▶ [PROBLEM DETAILS]: The required answer is each line in the entries below where "reqPort" occurs.

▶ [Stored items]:
/-- Table 30-4. -/
theorem test_decode_pages :
    decode .page8 [0b00000000] = .ok .page12V1 [] ∧ decode .page8 [0b00000001] = .ok .page12V2 [] ∧
    decode .page8 [0b00000010] = .ok .page12V3 [] ∧ decode .page8 [0b00010000] = .ok .page5V [] ∧
    decode .page8 [0b00010001] = .ok .page3V3 [] := by
  decide

/-- R98: a microprogram row by its number, bits 7:5 outside the mask. -/
theorem test_decode_rows :
    ([0, 1, 2, 3, 4, 5, 6, 7].map fun b => decode .urom [b]) =
      [.ok .urom00 [], .ok .urom01 [], .ok .urom02 [], .ok .urom03 [], .ok .urom04 [],
       .ok .urom05 [], .ok .urom06 [], .ok .urom07 []] ∧
    ([8, 9, 10, 11, 12, 13, 14, 15].map fun b => decode .urom [b]) =
      [.ok .urom08 [], .ok .urom09 [], .ok .urom10 [], .ok .urom11 [], .ok .urom12 [],
       .ok .urom13 [], .ok .urom14 [], .ok .urom15 []] ∧
    ([16, 17, 18, 19, 20, 21, 22, 0b11110111].map fun b => decode .urom [b]) =
      [.ok .urom16 [], .ok .urom17 [], .ok .urom18 [], .ok .urom19 [], .ok .urom20 [],
       .ok .urom21 [], .ok .urom22 [], .ok .urom23 []] := by
  decide

/-- Words that encode nothing. -/
theorem test_decode_refuses :
    decode .op [0x00] = .bad .noOperation ∧ decode .op [0x10] = .bad .noOperation ∧
    decode .op [] = .bad .truncated ∧ decode .op [0x01, 0x00] = .bad .truncated ∧
    decode .op [0x02, 0x02, 0x00] = .bad .badSequence ∧
    decode .op [0x04, 0x00, 0x20, 0x00] = .bad .noSignField ∧
    decode .op [0x08, 0x80, 0x00, 0x00] = .bad .addressTooWide ∧
    decode .op [0x0B, 0x11] = .bad .noRegister ∧ decode .op [0x0C, 0x05] = .bad .noRail ∧
    decode .op [0x0F, 0x01, 0x18, 0x00] = .bad .noStep ∧
    decode .op [0x0F, 0x00, 0x01, 0x00] = .bad .noFailure ∧
    decode .pecmsg [0xB1, 0x00, 0x10] = .bad .writeBitSet ∧
    decode .cmd8 [0x01] = .bad .noCommand ∧ decode .page8 [0x03] = .bad .noPage ∧
    decode .urom [0x18] = .bad .noStep := by
  decide

/-- The encoder writes the bytes of the spec's examples. -/
theorem test_encode :
    encode (.fmtLin11 0b10110 100) = [0x64, 0xB0] ∧ encode (.fmtPagebuf 0x9A 0x10) = [0x10, 0x9A] ∧
    encode (.fmtPecmsg 0x58 0x00 0x10) = [0xB0, 0x00, 0x10] ∧
    encode (.f64Mul ⟨6144, -9⟩ ⟨800, -6⟩) = [0x07, 0x17, 0x18, 0x00, 0xD3, 0x20] := by
  decide

/-- A table word of each size. -/
theorem test_tableWord :
    decodeTableWord 8 0x01 = some (.pecStep 0 0) ∧ decodeTableWord 8 0x8B = some .cmdReadVout ∧
    decodeTableWord 8 0x17 = some .urom23 ∧
    decodeTableWord 16 0b1011000001100100 = some (.fmtLin11 0b10110 100) ∧
    decodeTableWord 24 0b101100000000000000010000 = some (.fmtPecmsg 0x58 0x00 0x10) ∧
    decodeTableWord 64 0xBFE0000000000000 = some (.fmtF64 1 0x3FE 0) := by
  decide

/-! ## Function units (spec/95_test_vectors.md sections 2 to 4) -/

theorem test_pecStep : resultOf (exec (.pecStep 0x00 0xB0) State.reset) = some (.crc 0x19) := by decide

theorem test_pecStep_second_link :
    resultOf (exec (.pecStep 0x4F 0x11) State.reset) = some (.crc 0x9D) := by decide

theorem test_pecChain_check_value :
    resultOf (exec (.pecChain [0x31, 0x32, 0x33, 0x34, 0x35, 0x36, 0x37, 0x38, 0x39]) State.reset) =
      some (.crc 0xF4) := by decide

theorem test_pecChain_trailing_zero :
    resultOf (exec (.pecChain [0x5A, 0x00]) State.reset) = some (.crc 0x8E) := by decide

theorem test_pecCheck_match :
    resultOf (exec (.pecCheck [0xB0, 0x00, 0x10] 0x9A) State.reset) = some (.ok true) := by decide

theorem test_pecCheck_other_address :
    resultOf (exec (.pecCheck [0xB2, 0x00, 0x00] 0xEA) State.reset) = some (.ok false) := by decide

theorem test_signRec_five : resultOf (exec (.signRec .five 0b10110) State.reset) = some (.int (-10)) := by
  decide

theorem test_signRec_eleven : resultOf (exec (.signRec .eleven 1024) State.reset) = some (.int (-1024)) := by
  decide

theorem test_lin11Dec : resultOf (exec (.lin11Dec 0xB0 0x64) State.reset) =
    some (.f64 ⟨100, -10⟩ 0x3FB9000000000000) := by decide

theorem test_lin11Dec_most_negative : resultOf (exec (.lin11Dec 0x7C 0x00) State.reset) =
    some (.f64 ⟨-1024, 15⟩ 0xC180000000000000) := by decide

theorem test_voutDec_upper_mode_bits : resultOf (exec (.voutDec 0xF7 0x06 0x9A) State.reset) =
    some (.f64 ⟨1690, -9⟩ 0x400A680000000000) := by decide

theorem test_voutDec_unsigned : resultOf (exec (.voutDec 0x10 0xFF 0xFF) State.reset) =
    some (.f64 ⟨65535, -16⟩ 0x3FEFFFE000000000) := by decide

theorem test_f64Mul_largest : resultOf (exec (.f64Mul ⟨65535, 15⟩ ⟨1023, 15⟩) State.reset) =
    some (.f64 ⟨67042305, 30⟩ 0x436FF7E008000000) := by decide

theorem test_f64Mul_minus_zero : resultOf (exec (.f64Mul ⟨0, -9⟩ ⟨-1, 0⟩) State.reset) =
    some (.f64 ⟨0, -9⟩ 0x8000000000000000) := by decide

theorem test_pageBuild : resultOf (exec (.pageBuild 0x58 0x00 0x10) State.reset) =
    some (.payload 0x10 0x9A 0x9A10) := by decide

theorem test_pageBuild_other_command : resultOf (exec (.pageBuild 0x58 0x8B 0x00) State.reset) =
    some (.payload 0x00 0xCB 0xCB00) := by decide

/-! ## Formats and constants -/

theorem test_fmtLin11 : resultOf (exec (.fmtLin11 0b10110 100) State.reset) = some (.lin11 (-10) 100) := by
  decide

theorem test_fmtVmode : resultOf (exec (.fmtVmode 0b111 0b10111) State.reset) = some (.vmode (-9)) := by
  decide

theorem test_fmtVout16 : resultOf (exec (.fmtVout16 0xFFFF) State.reset) = some (.vout16 65535) := by decide

theorem test_fmtPagebuf : resultOf (exec (.fmtPagebuf 0x9A 0x10) State.reset) =
    some (.payload 0x10 0x9A 0x9A10) := by decide

theorem test_fmtPecmsg : resultOf (exec (.fmtPecmsg 0x7F 0x00 0x11) State.reset) =
    some (.message [0xFE, 0x00, 0x11]) := by decide

theorem test_fmtStatus16 : resultOf (exec (.fmtStatus16 0x0802) State.reset) = some (.status 0x0802) := by
  decide

theorem test_fmtF64 : resultOf (exec (.fmtF64 1 0x3FE 0) State.reset) = some (.f64Fields 1 0x3FE 0) := by
  decide

/-- Table 30-3: code, size and format of a row the block emits and of one it does not. -/
theorem test_commands : ∃ a b : CommandInfo,
    resultOf (exec .cmdVoutMode State.reset) = some (.command a) ∧ a.code = 0x20 ∧ a.bytes = 1 ∧
    a.form = some .vmode ∧ a.paging = .paged ∧
    resultOf (exec .cmdReadVin State.reset) = some (.command b) ∧ b.code = 0x88 ∧ b.bytes = 2 ∧
    b.form = none :=
  ⟨_, _, rfl, rfl, rfl, rfl, rfl, rfl, rfl, rfl, rfl⟩

theorem test_pages : resultOf (exec .page3V3 State.reset) = some (.page ⟨4, "3.3V", 0x11, 19⟩) ∧
    resultOf (exec .page12V1 State.reset) = some (.page ⟨0, "12V1", 0x00, 3⟩) := by decide

/-! ## Micro-operations (spec/95_test_vectors.md section 5, by row) -/

/-- Row 1. -/
theorem test_seqStart : nextWith (fun t => decide (t.seqPc = .step 0 ∧ t.waiting = false ∧
    t.devAddrQ = 0x58 ∧ t.busIndexQ = 1 ∧ t.snapValid = false ∧ t.captureValid 3 = false ∧
    t.busy = true ∧ t.reqPort = none)) (exec (.seqStart 0x58 1) (done none)) = true := by decide

/-- Row 2. -/
theorem test_seqStart_busy : exec (.seqStart 0x25 0) (poll 9 true none) = .next (poll 9 true none) := rfl

/-- Row 3. -/
theorem test_open_issue : requestOf (exec .openBus (poll 0 false none)) =
    some ⟨.openReq, 1, 0x58, 0, 0, 0⟩ := by decide

/-- Row 5. -/
theorem test_open_failure : nextWith (fun t => decide (failure t = (true, 1, 0, false, .idle) ∧
    t.connOpen = false ∧ t.waiting = false))
    (exec .openBus (poll 0 true (some (.response bad)))) = true := by decide

/-- Row 8. -/
theorem test_rd_one_byte : nextWith (fun t => decide (t.capture? 2 = some 0x0017 ∧ t.seqPc = .step 5))
    (exec (.rd 0x20 1 2) (poll 4 true (some (.response (good 1 0xAB17))))) = true := by decide

/-- Row 9. -/
theorem test_rd_failure : nextWith (fun t => decide (failure t = (true, 2, 9, false, .step 23) ∧
    t.captureValid 6 = false)) (exec (.rd 0x8B 2 6) (poll 9 true (some (.response bad)))) = true := by
  decide

/-- Row 11. -/
theorem test_wrPage_issue : requestOf (exec (.wrPage 3) (poll 15 false none)) =
    some ⟨.writeReq, 0, 0x58, 0x00, 2, 0x9A10⟩ := by decide

/-- Row 13. -/
theorem test_wrPage_failure : nextWith (fun t => decide (failure t = (true, 2, 3, true, .step 23) ∧
    t.devPage = none)) (exec (.wrPage 0) (poll 3 true (some (.response bad)))) = true := by decide

/-- Row 16. -/
theorem test_close_after_failure : nextWith (fun t => decide (t.connOpen = false ∧ t.snapValid = false ∧
    failure t = (true, 2, 9, false, .idle)))
    (exec .closeBus (failing (some (.response (good 0 0))))) = true := by decide

/-- Row 17: the status of the response is ignored. -/
theorem test_close_reporting_failure : nextWith (fun t => decide (t.connOpen = false ∧
    t.snapValid = true ∧ t.seqPc = .idle ∧ t.busy = false))
    (exec .closeBus (poll 23 true (some (.response bad)))) = true := by decide

/-- R180 and the fault of a micro-operation outside its row (log 12). -/
theorem test_seqDone : nextWith (fun t => t.snapValid) (exec .seqDone (poll 23 true none)) = true ∧
    exec .seqDone (failing none) = .fault .notEnabled := ⟨rfl, rfl⟩

/-- R226: what the abort saves, changes and keeps. -/
theorem test_seqAbort : nextWith (fun t => decide (failure t = (true, 3, 4, false, .step 23) ∧
    t.connOpen = true ∧ t.captureValid 1 = true ∧ t.devAddrQ = 0x58))
    (exec (.seqAbort .decodeFailure 4 false) (poll 4 true none)) = true := by decide

/-! ## Microprogram rows -/

/-- Table 43-1: what each row presents: kind, command (but for row 2), length and payload. -/
theorem test_rows_request :
    ([0, 1, 3, 4, 5, 6, 7, 23].map fun k => requestOf (exec (uromInstr k) (poll k false none))) =
      [some ⟨.openReq, 1, 0x58, 0, 0, 0⟩, some ⟨.readReq, 0, 0x58, 0x79, 2, 0⟩,
       some ⟨.writeReq, 0, 0x58, 0, 2, 0xEA00⟩, some ⟨.readReq, 0, 0x58, 0x20, 1, 0⟩,
       some ⟨.readReq, 0, 0x58, 0x8B, 2, 0⟩, some ⟨.readReq, 0, 0x58, 0x8C, 2, 0⟩,
       some ⟨.writeReq, 0, 0x58, 0, 2, 0xED01⟩, some ⟨.closeReq, 0, 0x58, 0, 0, 0⟩] ∧
    ([11, 15, 19].map fun k => requestOf (exec (uromInstr k) (poll k false none))) =
      [some ⟨.writeReq, 0, 0x58, 0, 2, 0xE402⟩, some ⟨.writeReq, 0, 0x58, 0, 2, 0x9A10⟩,
       some ⟨.writeReq, 0, 0x58, 0, 2, 0x9D11⟩] := by
  decide

/-- Row 2 presents `BB_TEMP_CMD`, whatever it is. -/
theorem test_row_temperature : requestOf (exec .urom02 (poll 2 false none)) =
    some ⟨.readReq, 0, 0x58, Config.bbTempCmd, 2, 0⟩ := rfl

/-- R5, R68: whatever it is, it is one of Table 30-3, and none of the five other codes of Table 20-1. -/
theorem test_temperature_code (c : Config.TempCmd) :
    (commandInstr c.code.toNat).isSome = true ∧
    c.code ∉ ([0x79, 0x00, 0x20, 0x8B, 0x8C] : List Byte) := by
  cases c <;> decide

/-- Program P2: what some rows store, and the page the device is on. -/
theorem test_rows_response :
    nextWith (fun t => decide (t.capture? 1 = some 0xE258 ∧ t.seqPc = .step 3))
      (exec .urom02 (poll 2 true (some (.response (good 2 0xE258))))) = true ∧
    nextWith (fun t => decide (t.devPage = some 0x10 ∧ t.pageState = .selected 3))
      (exec .urom15 (poll 15 true (some (.response (good 0 0))))) = true ∧
    nextWith (fun t => decide (t.capture? 16 = some 0xFFFF ∧ t.seqPc = .step 23))
      (exec .urom22 (poll 22 true (some (.response (good 2 0xFFFF))))) = true := by
  decide

/-- Row 10 of section 5: a wrong length. -/
theorem test_row_wrong_length : nextWith (fun t => decide (failure t = (true, 3, 4, false, .step 23) ∧
    t.captureValid 2 = false)) (exec .urom04 (poll 4 true (some (.response (good 2 0x0017))))) = true := by
  decide

/-- Row 18 of section 5: no answer, no change. -/
theorem test_row_hang : exec .urom13 (poll 13 true (some .quiet)) = .next (poll 13 true (some .quiet)) :=
  rfl

/-! ## Steps, reset, snapshot -/

/-- Row 19 of section 5: a response while nothing is outstanding is not taken; the request is issued. -/
theorem test_step_early_response :
    nextWith (fun t => decide (t.seqPc = .step 13 ∧ t.waiting = true ∧ t.captureValid 9 = false))
      (step (poll 13 false (some (.response (good 2 0x1800))))) = true := by decide

/-- R251: reset in mid-poll drops the poll. -/
theorem test_step_reset : nextWith (fun t => decide (t.seqPc = .idle ∧ t.connOpen = false ∧
    t.reqPort = none ∧ t.captureValid 0 = false ∧ t.devPage = some 0x01))
    (step (poll 9 true (some .reset))) = true := by decide

/-- R254: an operation at the function units' inputs during a poll. -/
theorem test_step_operate :
    step (poll 9 true (some (.operate .op [0x01, 0x00, 0xB0]))) =
      .next { poll 9 true none with result := .crc 0x19 } := rfl

/-- The snapshot of program P2. -/
theorem test_snapshot :
    (done none).snapStatus = some 0x0802 ∧ (done none).snapTemp = some 0x4042C00000000000 ∧
    (done none).rail 0 =
      some ⟨"12V1", 0x40281A0000000000, 0x4029000000000000, 0x4062D45000000000⟩ ∧
    (done none).rail 2 = some ⟨"12V3", 0x4028000000000000, 0, 0⟩ ∧
    (done none).rail 3 = some ⟨"5V", 0x4014290000000000, 0x3FFCE00000000000, 0x402230FF00000000⟩ ∧
    (done none).rail 4 =
      some ⟨"3.3V", 0x400A680000000000, 0xBFE0000000000000, 0xBFFA680000000000⟩ := by
  decide

/-- R31: no snapshot while `snap_valid = 0`. -/
theorem test_no_snapshot : (poll 23 true none).snapshot = none ∧ State.reset.snapshot = none := by decide

/-- P7: one sequencer's failure leaves the other as it was. -/
theorem test_system : (System.mk [poll 4 true (some (.response bad)), poll 9 true none]).stepAt 0 =
    .next (System.mk [{ poll 4 false none with
      fail := true, errCode := 2, errStep := 4, seqPc := .step 23 }, poll 9 true none]) := rfl

/-- A table word is what the next step runs. -/
theorem test_withFetchWord :
    nextWith (fun t => decide (t.result = .crc 0)) (step (State.reset.withFetchWord 8 0x01)) = true ∧
    nextWith (fun t => decide (t.seqPc = .step 16 ∧ t.waiting = true))
      (step (State.reset.withFetchWord 8 0x10)) = true := by decide

/-! ## The states above have the invariant -/

theorem idle_inv (x : Option Input) (hx : ∀ y, x = some y → admissible y = true) : (idle x).Inv where
  idle_rest _ := ⟨rfl, rfl⟩
  request := rfl
  connection _ h := nomatch h
  snapshot_whole h := nomatch h
  no_failure _ := ⟨rfl, rfl, rfl⟩
  failure h := nomatch h
  progress _ h := nomatch h
  fresh _ _ _ := by show ∀ i, State.reset.captureValid i = false; decide
  page _ h := nomatch h
  byte_registers := by
    show ∀ i : Fin 17, captureWidth i = 8 → hiByte (State.reset.captures[i.val]).bits = 0; decide
  presented := hx
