-- ==== Sys2Proof/Machine/Ops.lean ====
section
/-! DEFINITION. The primitives of 00_scope R11 and the named accesses to the stores, streams and registers; every
meaning goes through them. The block takes no exception (60 R220, R225), so there is no exception entry here. -/

namespace Sys2Proof.Machine

/-- What a step or a meaning answers. -/
abbrev Out := Host.Outcome State Fault Refusal

/-- Sequencing of two primitive steps (R67 (b)): the second runs where the first goes on. -/
def andThen (o : Out) (f : State → Out) : Out :=
  match o with
  | .next s => f s
  | .fault r => .fault r
  | .refused r => .refused r

/-! The inbound byte source (R34, R54). -/

/-- `rx_avail()`. -/
def State.rxAvail (s : State) : Nat := s.rxq.length

/-- `n` calls of `rx_read()`: the `n` oldest bytes leave the source. -/
def State.rxDrop (s : State) (n : Nat) : State := { s with rxq := s.rxq.drop n }

/-- The source holds RXQ_DEPTH bytes (R6). -/
def State.rxFull (s : State) : Bool :=
  match s.cfg.rxqDepth with
  | none => false
  | some n => decide (n ≤ s.rxq.length)

/-- The serial sender appends a byte; a byte that finds the source full is lost (D19, U8: the modeller's choice, log 10). -/
def State.rxAppend (s : State) (b : Byte) : State :=
  if s.rxFull then s else { s with rxq := s.rxq ++ [b] }

/-! The outbound byte sink (R35, R55): always succeeds (D18). -/

/-- `tx_write` of each byte in order. -/
def State.txWrite (s : State) (bytes : List Byte) : State := { s with txs := s.txs ++ bytes }

/-! The clock (R36, R56). -/

/-- The environment advances CLK modulo `2^CLK_W`. -/
def State.clkAdvance (s : State) (ms : Nat) : State := { s with clk := (s.clk + ms) % 2 ^ s.cfg.clkW }

/-- `NOW <- clk_now()`. -/
def State.sampleClock (s : State) : State := { s with now := s.clk }

/-- `LAST_SEND <- NOW`. -/
def State.latchLastSend (s : State) : State := { s with lastSend := s.now }

/-! The vectors (R51, R52). -/

/-- N_IN: the length of InputVector (R6). -/
def State.nIn (s : State) : Nat := s.iv.length

/-- N_OUT: the length of OutputVector (R6). -/
def State.nOut (s : State) : Nat := s.ov.length

/-- `OV[i] <- w` (R197). -/
def State.ovStore (s : State) (i : Nat) (w : Word) : State := { s with ov := s.ov.set i w }

/-- An element of a vector, for the host's read at an index inside it (R196, R198). -/
def elementAt (v : List Word) (i : Nat) : Option Word := v[i]?

/-! Sequencing and the result port. -/

def State.setCtl (s : State) (c : Ctl) : State := { s with ctl := c }

def State.setRState (s : State) (m : RState) : State := { s with rstate := m }

def State.setResult (s : State) (r : HostResult) : State := { s with result := some r }

def State.setInputs (s : State) (l : List Input) : State := { s with inputs := l }

/-- Return from a sub-operation to the place that called it. -/
def returnTo (c : Ctl) (o : Out) : Out := andThen o fun t => .next (t.setCtl c)

/-- `TI <- 0 ; CUR <- 0`, the start of every TX_SEND (R151). -/
def State.scanStart (s : State) : State := { s with ti := 0, cur := 0 }

/-- `TI <- TI + n`. -/
def State.tiAdvance (s : State) (n : Nat) : State := { s with ti := s.ti + n }

end Sys2Proof.Machine
end

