-- ==== Sys2Proof/Machine/Flags.lean ====
section
/-! DEFINITION. The two conditions the block computes: completion of a frame, which sets UPDATED (R128, R129), and the
interval gate (R192). -/

namespace Sys2Proof.Machine

/-- R128: `(FILL + 1) mod N_IN`. -/
def nextFill (nIn fill : Nat) : Nat := (fill + 1) % nIn

/-- RX.WORD's effect on the block (R126): store, advance, and on the wrap of FILL set UPDATED, return to AwaitingStart
and leave RX_CHECK (R129). -/
def State.storeWord (s : State) (v : Word) : State :=
  let s1 := { s with val := v, iv := s.iv.set s.fill v, fill := nextFill s.iv.length s.fill }
  if s1.fill = 0 then { s1 with updated := true, rstate := .awaitingStart, ctl := .gate } else s1

/-- R193: return UPDATED and clear it. -/
def State.takeFlag (s : State) : State :=
  { s with updated := false, result := some (.bit s.updated) }

/-- R192: `(now - last) mod 2^w`. -/
def elapsed (w now last : Nat) : Nat := (now + (2 ^ w - last % 2 ^ w)) % 2 ^ w

/-- R191 (3): the gate is open for the sampled clock value, unsigned `>=`. -/
def State.gateOpen (s : State) : Bool := decide (s.interval ≤ elapsed s.cfg.clkW s.now s.lastSend)

end Sys2Proof.Machine
end

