-- ==== Sys2Proof/Machine/Connector.lean ====
section
/-! DEFINITION. The host operations (42_connector) and RESET (70 R250). Only POLL is gated by ENABLED (D17). -/

namespace Sys2Proof.Machine

/-- POLL (R191): nothing when disabled; else RX_CHECK, one clock reading, the gate, and when it is open TX_SEND and
`LAST_SEND <- NOW`. -/
def execPoll (s : State) : Out :=
  if s.enabled = false then .next s
  else andThen (rxCheckOp s) fun r =>
    let t := r.sampleClock
    if t.gateOpen then andThen (txSendOp t) fun u => .next u.latchLastSend
    else .next t

/-- TAKE_UPDATED (R193). -/
def execTakeUpdated (s : State) : Out := .next s.takeFlag

/-- SET_ENABLED (R194). -/
def execSetEnabled (en : Bool) (s : State) : Out := .next { s with enabled := en }

/-- SET_TEMPLATE (R195): the whole store is replaced; a template that is not well-formed is refused (R100). -/
def execSetTemplate (str : List Byte) (s : State) : Out :=
  if templateOk s.cfg.tplMax str then .next { s with tpl := str } else .refused .templateNotWellFormed

/-- IV_READ (R196). -/
def execIvRead (idx : Nat) (s : State) : Out :=
  match elementAt s.iv idx with
  | some w => .next (s.setResult (.word w))
  | none => .refused .indexOutsideVector

/-- OV_WRITE (R197). -/
def execOvWrite (idx : Nat) (w : Word) (s : State) : Out :=
  if idx < s.nOut then .next (s.ovStore idx w) else .refused .indexOutsideVector

/-- OV_READ (R198). -/
def execOvRead (idx : Nat) (s : State) : Out :=
  match elementAt s.ov idx with
  | some w => .next (s.setResult (.word w))
  | none => .refused .indexOutsideVector

/-- H.RSVD, host code 7 (R103): refused (U15). -/
def execHRsvd (_s : State) : Out := .refused .reservedHostCode

/-- RESET (R250): the block state takes the values of R40; IV, OV, RXQ, TXS and CLK are not written, and the block
stands between operations. A configuration the spec excludes is refused. -/
def execReset (tpl : List Byte) (interval : Nat) (en : Option Bool) (s : State) : Out :=
  if s.nIn = 0 ∨ 2 ^ s.cfg.clkW ≤ interval then .refused .configuration
  else if templateOk s.cfg.tplMax tpl then
    .next { s with
      rstate := .awaitingStart, fill := 0, updated := false, enabled := en.getD true
      interval := interval, lastSend := s.cfg.lastSendReset, tpl := tpl, ctl := .idle }
  else .refused .templateNotWellFormed

end Sys2Proof.Machine
end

▶ [RESPONSE BELOW]:
    t.busy = true ∧ t.reqPort = none)) (exec (.seqStart 0x58 1) (done none)) = true := by decide
    t.reqPort = none ∧ t.captureValid 0 = false ∧ t.devPage = some 0x01))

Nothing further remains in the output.